Kurdish forces in full control of oil city Kirkuk, Sunni militants surge toward Baghdad

Kurdish forces in full control of oil city Kirkuk, Sunni militants surge toward Baghdad

ARBIL - Reuters
Kurdish forces in full control of oil city Kirkuk, Sunni militants surge toward Baghdad

Iraqi security forces leave a military base as Kurdish forces take over control in Kirkuk June 11. REUTERS / Stringer

Iraqi Kurds seized control of the northern oil city of Kirkuk on June 12, while surging Sunni Islamist rebels advanced towards Baghdad, as the central government's army abandoned its posts in a rapid collapse that has lost it control of the north.

Peshmerga fighters, the security forces of Iraq's autonomous Kurdish north, swept into Kirkuk after the army abandoned its posts there, a peshmerga spokesman said.

"The whole of Kirkuk has fallen into the hands of peshmerga," said Jabbar Yawar. "No Iraqi army remains in Kirkuk now."

Kurds have long dreamed of taking Kirkuk, a city with huge oil reserves just outside their autonomous region, which they regard as their historical capital. The swift move by their highly organised security forces demonstrates how this week's sudden advance by fighters of the Al Qaeda offshoot Islamic State of Iraq and the Levant (ISIL) has redrawn Iraq's map.

Since June 10, black clad ISIL fighters have seized Iraq's second biggest city Mosul and Tikrit, hometown of former dictator Saddam Hussein, as well as other towns and cities north of Baghdad. They continued their lightning advance on Thursday, moving into towns just an hour's drive from the capital.

The Iraqi army fled in the face of the onslaught, abandoning buildings and weapons to the fighters who aim to create a strict Sunni Caliphate on both sides of the Iraq-Syria frontier.

Security and police sources said militants now controlled parts of the small town of Udhaim, 90 kilometers north of Baghdad, after most of the army troops left their positions and withdrew towards the nearby town of Khalis.

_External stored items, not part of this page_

-- ==== Sys2Proof/Laws/Exec.lean ====
section
/-! SUPPORT. The effect of each command is its meaning: one equation for each constructor, so that no proof opens the
dispatch. -/

namespace Sys2Proof.Machine

variable (s : State)
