-- ==== Sys2Proof/Tests/Slice0.lean ====
section
/-! SUPPORT. The model's own tests: ill-formed operands that the check refuses, single steps with results worked out from the
spec's words and tables, and for each statement of the row a state and operands that meet its hypotheses. -/

namespace Sys2Proof.Tests

open Sys2Proof Sys2Proof.Machine

set_option Elab.async false

/-! ## States and operands of the tests -/

/-- The state after reset. -/
abbrev s0 : State := State.reset

/-- A state in a mode. -/
def inMode (m : Mode) : State := { s0 with pwr := { s0.pwr with mode := m } }

/-- A header from ring 0 with PRIV 1 and a target. -/
def hdr (die slice : Nat) : Hdr := ⟨.ring 0, 0, 0, 1, false, false, BitVec.ofNat 2 die, BitVec.ofNat 6 slice, 0⟩

/-- Die-wide headers. -/
abbrev hDev : Hdr := hdr 0 0x3F
abbrev hFd : Hdr := hdr 1 0x3F
abbrev hTd : Hdr := hdr 2 0x3F

/-- A thread at address 0x1000. -/
def th : Thread := { (default : Thread) with id := 1, pc := 0x1000, regs := List.replicate 16 5#64, inputs := [(0, 9#64)] }

/-- An instruction of thread 1 without faults. -/
def insn (i : Bool) (imm : Word) : ActOp := ⟨1, true, 2, 3, 4, i, imm, ⟨none, false, false, false⟩⟩

/-- A state in which thread `t` runs and one word stands in the control store. -/
def running (t : Thread) (w : Word64) : State :=
  { s0 with fd := { s0.fd with eng := { s0.fd.eng with threads := [t] } },
            cfg := { s0.cfg with fd := { s0.cfg.fd with words := [(0x1000, w)] } } }

/-! ## Witnesses of the hypotheses: threads -/

/-- A thread with an instruction's word at its place meets what `Fetches` asks. -/
theorem test_fetches_met :
    (∀ opc ∈ [0x01, 0x02, 0x03, 0x04, 0x05, 0x06, 0x07, 0x08, 0x09, 0x0A, 0x0B, 0x10, 0x11, 0x12, 0x13, 0x14, 0x18, 0x19, 0x1A,
        0x1B, 0x20, 0x21, 0x22, 0x28, 0x29, 0x2A, 0x30, 0x31, 0x32],
      Fetches opc (insn false 0) 2 1 th (running th (insnWord (insn false 0) opc))) := by
  simp only [Fetches]; decide +kernel

/-- An instruction that thread `th` fetches and issues, and the state. -/
def issues (opc : Nat) (x : ActOp) (cost looks : Nat) (t : Thread) : Prop := Fetches opc x cost looks t (running t (insnWord x opc))

/-- An egress thread. -/
def thEg : Thread := { th with eg := some default }

theorem test_ThreadFieldsComplete_met :
    (issues 0x18 (insn false 0) 1 0 th ∧ bits (insn false 0).imm 7 0 < 0x20 ∧ bits (insn false 0).imm 7 0 ≠ 0x0B ∧
      tfind th.inputs (bits (insn false 0).imm 7 0) = some 9#64) ∧
    (issues 0x18 (insn false 0x0B) 1 0 th ∧ bits (insn false 0x0B).imm 7 0 = 0x0B) ∧
    (th.eg = none ∧ issues 0x19 (insn false 0x20) 1 0 th ∧ bits (insn false 0x20).imm 7 0 = 0x20 ∧
      issues 0x19 (insn false 0x22) 1 0 th ∧ bits (insn false 0x22).imm 7 0 = 0x22 ∧
      issues 0x19 (insn false 0x1F) 1 0 th ∧ bits (insn false 0x1F).imm 7 0 < 0x20) ∧
    issues 0x29 (insn false 0) 1 0 th ∧
    (issues 0x2A (insn false 0) 1 0 thEg ∧ thEg.eg.isSome = true ∧ thEg.edits.length < 8) ∧
    (issues 0x30 (insn false 0x40) 1 0 th ∧ bit (insn false 0x40).imm 6 = true) := by
  simp only [issues, Fetches]; decide +kernel

theorem test_ThreadControlCompletes_met :
    (∀ opc ∈ [0x10, 0x11, 0x12, 0x13, 0x14], issues opc (insn false 0) 2 0 th ∧ issues opc (insn true 0x00060000) 1 0 th) ∧
    th.reg (insn false 0).a = th.reg (insn false 0).b ∧ th.reg (insn true 0x00060000).a < BitVec.ofNat 64 (bits 0x00060000#32 31 16) ∧
    (BitVec.ofNat 64 (bits 0x00040000#32 31 16)) < th.reg (insn true 0x00040000).a ∧
    (issues 0x31 (insn false 0) 1 0 thEg ∧ thEg.eg.isSome = true) ∧ issues 0x32 (insn false 0) 1 0 th ∧
    (issues 0x30 (insn false 0x3F) 1 0 th ∧ bit (insn false 0x3F).imm 6 = false) := by
  simp only [issues, Fetches]; decide +kernel

theorem test_ThreadFaults_met :
    (let x := insn false 0; let t := { th with cycles := 1024 }; let s := running t (insnWord x 0x01)
     s.ready x.thread = some t ∧ x.parity = true ∧ s.codeWord t.pc = insnWord x 0x01 ∧ 1024 ≤ t.cycles) ∧
    (let x := insn false 0; let t := { th with looks := 8 }; let s := running t (insnWord x 0x20); let u := running t (insnWord x 0x28)
     s.ready x.thread = some t ∧ s.codeWord t.pc = insnWord x 0x20 ∧ t.cycles + 2 ≤ 1024 ∧ 8 ≤ t.looks ∧
     u.ready x.thread = some t ∧ u.codeWord t.pc = insnWord x 0x28) ∧
    (issues 0x2A (insn false 0) 1 0 th ∧ th.eg = none) ∧
    (issues 0x31 (insn false 0) 1 0 th ∧ th.queue = none) ∧
    (let t := { thEg with edits := List.replicate 8 ⟨0, 0, 0, []⟩ }; issues 0x2A (insn false 0) 1 0 t ∧ t.eg.isSome = true ∧ 8 ≤ t.edits.length) ∧
    (let x := { insn false 0 with parity := false }; let s := running th (insnWord x 0x01)
     s.ready x.thread = some th ∧ x.parity = false) ∧
    s0.fd.eng.mchk.contains 0 = false ∧ tget (fun _ => none) s0.fd.eng.rewriting 0 = none := by
  simp only [issues, Fetches]; decide +kernel

/-- An exact-match entry under the key of zero bytes, in the first way of its first candidate bucket. -/
def xEnt : XEnt := { (default : XEnt) with key := List.replicate 16 0, learned := true, portv := true, port := 3 }

/-- The place of `xEnt` in cluster `c`. -/
def xPlace (c : Nat) : Nat := xBase c + (s0.cand false 0 (List.replicate 16 0)).1 * 4
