-- ==== Sys2Proof/Machine/Header.lean ====
section
/-!
DEFINITION. The shared size arithmetic and the header builder (40_header.md). Pure functions of exact integers; the
operand `bpp ∈ {1, 24}` of the spec is the mode, which fixes it.
-/

namespace Sys2Proof.Machine

/-- The bits per pixel of a mode: 24 or 1 (R2, R113). -/
def bpp : Mode → Nat
  | .tc => 24
  | .mono => 1

/-- `OffBits(bpp)` (R101): 54, or 62 with the palette. -/
def offBits : Mode → Nat
  | .tc => 54
  | .mono => 62

/-- `Pad4(n) = (4 - (n mod 4)) mod 4` (R102). -/
def pad4 (n : Nat) : Nat := (4 - n % 4) % 4

/-- `RowBytes(w, bpp)` (R103, R132, R152). -/
def rowBytes : Mode → Nat → Nat
  | .tc, w => 3 * w
  | .mono, w => ceilDiv w 8

/-- `Stride(w, bpp)`: the bytes of one emitted row, padding included (R103, R133, R154). -/
def stride (m : Mode) (w : Nat) : Nat := rowBytes m w + pad4 (rowBytes m w)

/-- `FileSize(w, h, bpp)` (R104). -/
def fileSize (m : Mode) (w h : Nat) : Nat := offBits m + h * stride m w

/-- BitmapFileHeader, file offsets 0 to 13 (R78, R105 to R108). -/
def fileHeader (m : Mode) (w h : Nat) : List Byte :=
  [0x42, 0x4D] ++ le32 (fileSize m w h) ++ le16 0 ++ le16 0 ++ le32 (offBits m)

/-- BitmapInfoHeader, file offsets 14 to 53 (R79, R109 to R116). -/
def infoHeader (m : Mode) (w h sizeImage : Nat) : List Byte :=
  le32 40 ++ le32 w ++ le32 h ++ le16 1 ++ le16 (bpp m) ++ le32 0 ++ le32 sizeImage ++ le32 0 ++ le32 0 ++ le32 0 ++ le32 0

/-- `HDR(w, h, bpp, sizeImage)`, 54 bytes (R117). -/
def hdr (m : Mode) (w h sizeImage : Nat) : List Byte := fileHeader m w h ++ infoHeader m w h sizeImage

end Sys2Proof.Machine
end

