-- ==== Sys2Proof/Machine/Writes.lean ====
section
/-!
DEFINITION. The register writes (43_commands.md R181 to R187, R197). They act the same in both phases: a write while BUSY
updates the register and not `L` (R198).
-/

namespace Sys2Proof.Machine

/-- WR_STATUS (R186): ignored. -/
def execWrStatus (v : Word) (s : State) : Host.Outcome State Fault Refusal := .next (s.writeReg .status v)

/-- WR_WIDTH (R181). -/
def execWrWidth (v : Word) (s : State) : Host.Outcome State Fault Refusal := .next (s.writeReg .width v)

/-- WR_HEIGHT (R182). -/
def execWrHeight (v : Word) (s : State) : Host.Outcome State Fault Refusal := .next (s.writeReg .height v)

/-- WR_SRC_ADDR (R183). -/
def execWrSrcAddr (v : Word) (s : State) : Host.Outcome State Fault Refusal := .next (s.writeReg .srcAddr v)

/-- WR_SRC_LEN (R184). -/
def execWrSrcLen (v : Word) (s : State) : Host.Outcome State Fault Refusal := .next (s.writeReg .srcLen v)

/-- WR_DST_ADDR (R185). -/
def execWrDstAddr (v : Word) (s : State) : Host.Outcome State Fault Refusal := .next (s.writeReg .dstAddr v)

/-- WR_OUT_LEN (R187): ignored. -/
def execWrOutLen (v : Word) (s : State) : Host.Outcome State Fault Refusal := .next (s.writeReg .outLen v)

/-- WR_RSVD (R197): ignored. -/
def execWrRsvd (off : BitVec 6) (v : Word) (s : State) : Host.Outcome State Fault Refusal :=
  .next (s.writeReg (.rsvd (off.extractLsb' 2 3)) v)

end Sys2Proof.Machine
end

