-- ==== Sys2Proof/Machine/Truecolor.lean ====
section
/-!
DEFINITION. The pixel accessors (20_memory.md R53) and the truecolor encoder (41_truecolor.md), pure functions of system
memory and the latched record.
-/

namespace Sys2Proof.Machine

/-- `PixAddr(x, y) = L.src + 4 * (y * L.w + x)` (R53). -/
def pixAddr (l : Latch) (x y : Nat) : Nat := l.src + 4 * (y * l.w + x)

/-- `R(x, y)` (R53). -/
def pixR (m : Memory) (l : Latch) (x y : Nat) : Byte := Memory.read m (pixAddr l x y)

/-- `G(x, y)` (R53). -/
def pixG (m : Memory) (l : Latch) (x y : Nat) : Byte := Memory.read m (pixAddr l x y + 1)

/-- `B(x, y)` (R53). -/
def pixB (m : Memory) (l : Latch) (x y : Nat) : Byte := Memory.read m (pixAddr l x y + 2)

/-- `BGR(x, y)` (R131): the alpha byte is dropped. -/
def bgr (m : Memory) (l : Latch) (x y : Nat) : List Byte := [pixB m l x y, pixG m l x y, pixR m l x y]

/-- `TCRow(y)` (R134). -/
def tcRow (m : Memory) (l : Latch) (y : Nat) : List Byte :=
  concat l.w (fun x => bgr m l x y) ++ zeros (pad4 (rowBytes .tc l.w))

/-- `TCData`, bottom row first (R135). -/
def tcData (m : Memory) (l : Latch) : List Byte := concat l.h fun r => tcRow m l (l.h - 1 - r)

/-- `sizeImageTC(w, h) = 3 * w * h` (R136). -/
def sizeImageTc (w h : Nat) : Nat := 3 * w * h

/-- `EncTC(L)` (R137). -/
def encTc (m : Memory) (l : Latch) : List Byte := hdr .tc l.w l.h (sizeImageTc l.w l.h) ++ tcData m l

end Sys2Proof.Machine
end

"We are waiting for supporting troops and we are determined not to let them take control. We are afraid that terrorists are seeking to cut the main highway that links Baghdad to the north," said a police officer in Udhaim.

Military councils set up

In Tikrit, militants have set up military councils to run the towns they captured, residents said. "They came in hundreds to my town and said they are not here for blood or revenge but they seek reforms and to impose justice. They picked a retired general to run the town," said a tribal figure from the town of Alam, north of Tikrit.

"'Our final destination will be Baghdad, the decisive battle will be there,' that's what their leader of the militants group kept repeating," the tribal figure said. Security was stepped up in Baghdad to prevent the Sunni militants from reaching the capital, which is itself divided into Sunni and Shiite neighbourhoods and saw ferocious sectarian street fighting in 2006-2007 under U.S. occupation.

The stunning advance of ISIL, effectively seizing northern Iraq's main population centres in a matter of days, is the biggest threat to Iraq since U.S. troops withdrew in 2011. The administration of President Barack Obama has come under fire for failing to do enough to shore up the government in Baghdad before pulling out its troops.
    
The million-strong Iraqi army, trained by the United States at a cost of nearly $25 billion, suffers from low morale. Its effectiveness is hurt by the view in Sunni areas that it represents the hostile interests of the Shiite-led government.

In Washington, an Obama administration official said the government of Iraqi Prime Minister Nuri al-Maliki had in the past sought U.S. air strikes against ISIL positions. The White House suggested such strikes were not being considered and said Washington's main focus now is on building up government forces.

Iraq's parliament is due to hold an extraordinary session on June 12 to vote on declaring a state of emergency which should expand the powers of Shi'ite Prime Minister Nuri al-Maliki.

About 500,000 Iraqis have fled Mosul, home to 2 million people, and the surrounding province, many seeking safety in autonomous Kurdistan, a region that has prospered while patrolled by the powerful peshmerga, avoiding the violence that has plagued the rest of Iraq since the U.S. invasion in 2003.

The Kurdish capture of Kirkuk instantly overturns the fragile balance of power that has held Iraq together as a state since Saddam's fall.  Iraq's Kurds have done well since 2003, running their own affairs while being given a fixed percentage of the country's overall oil revenue. But with full control of Kirkuk - and the vast oil deposits beneath it - they could earn more on their own, eliminating the incentive to remain part of a failing Iraq.

The surge also potentially leaves the long desert frontier between Iraq and Syria effectively in ISIL hands, advancing its stated goal of erasing the border altogether and creating a single state ruled according to mediaeval Islamic principles.

ISIL, led by Abu Bakr al-Baghdadi, broke with al-Qaeda's international leader, Osama bin Laden's former lieutenant Ayman al-Zawahri, and has clashed with al-Qaeda fighters in Syria.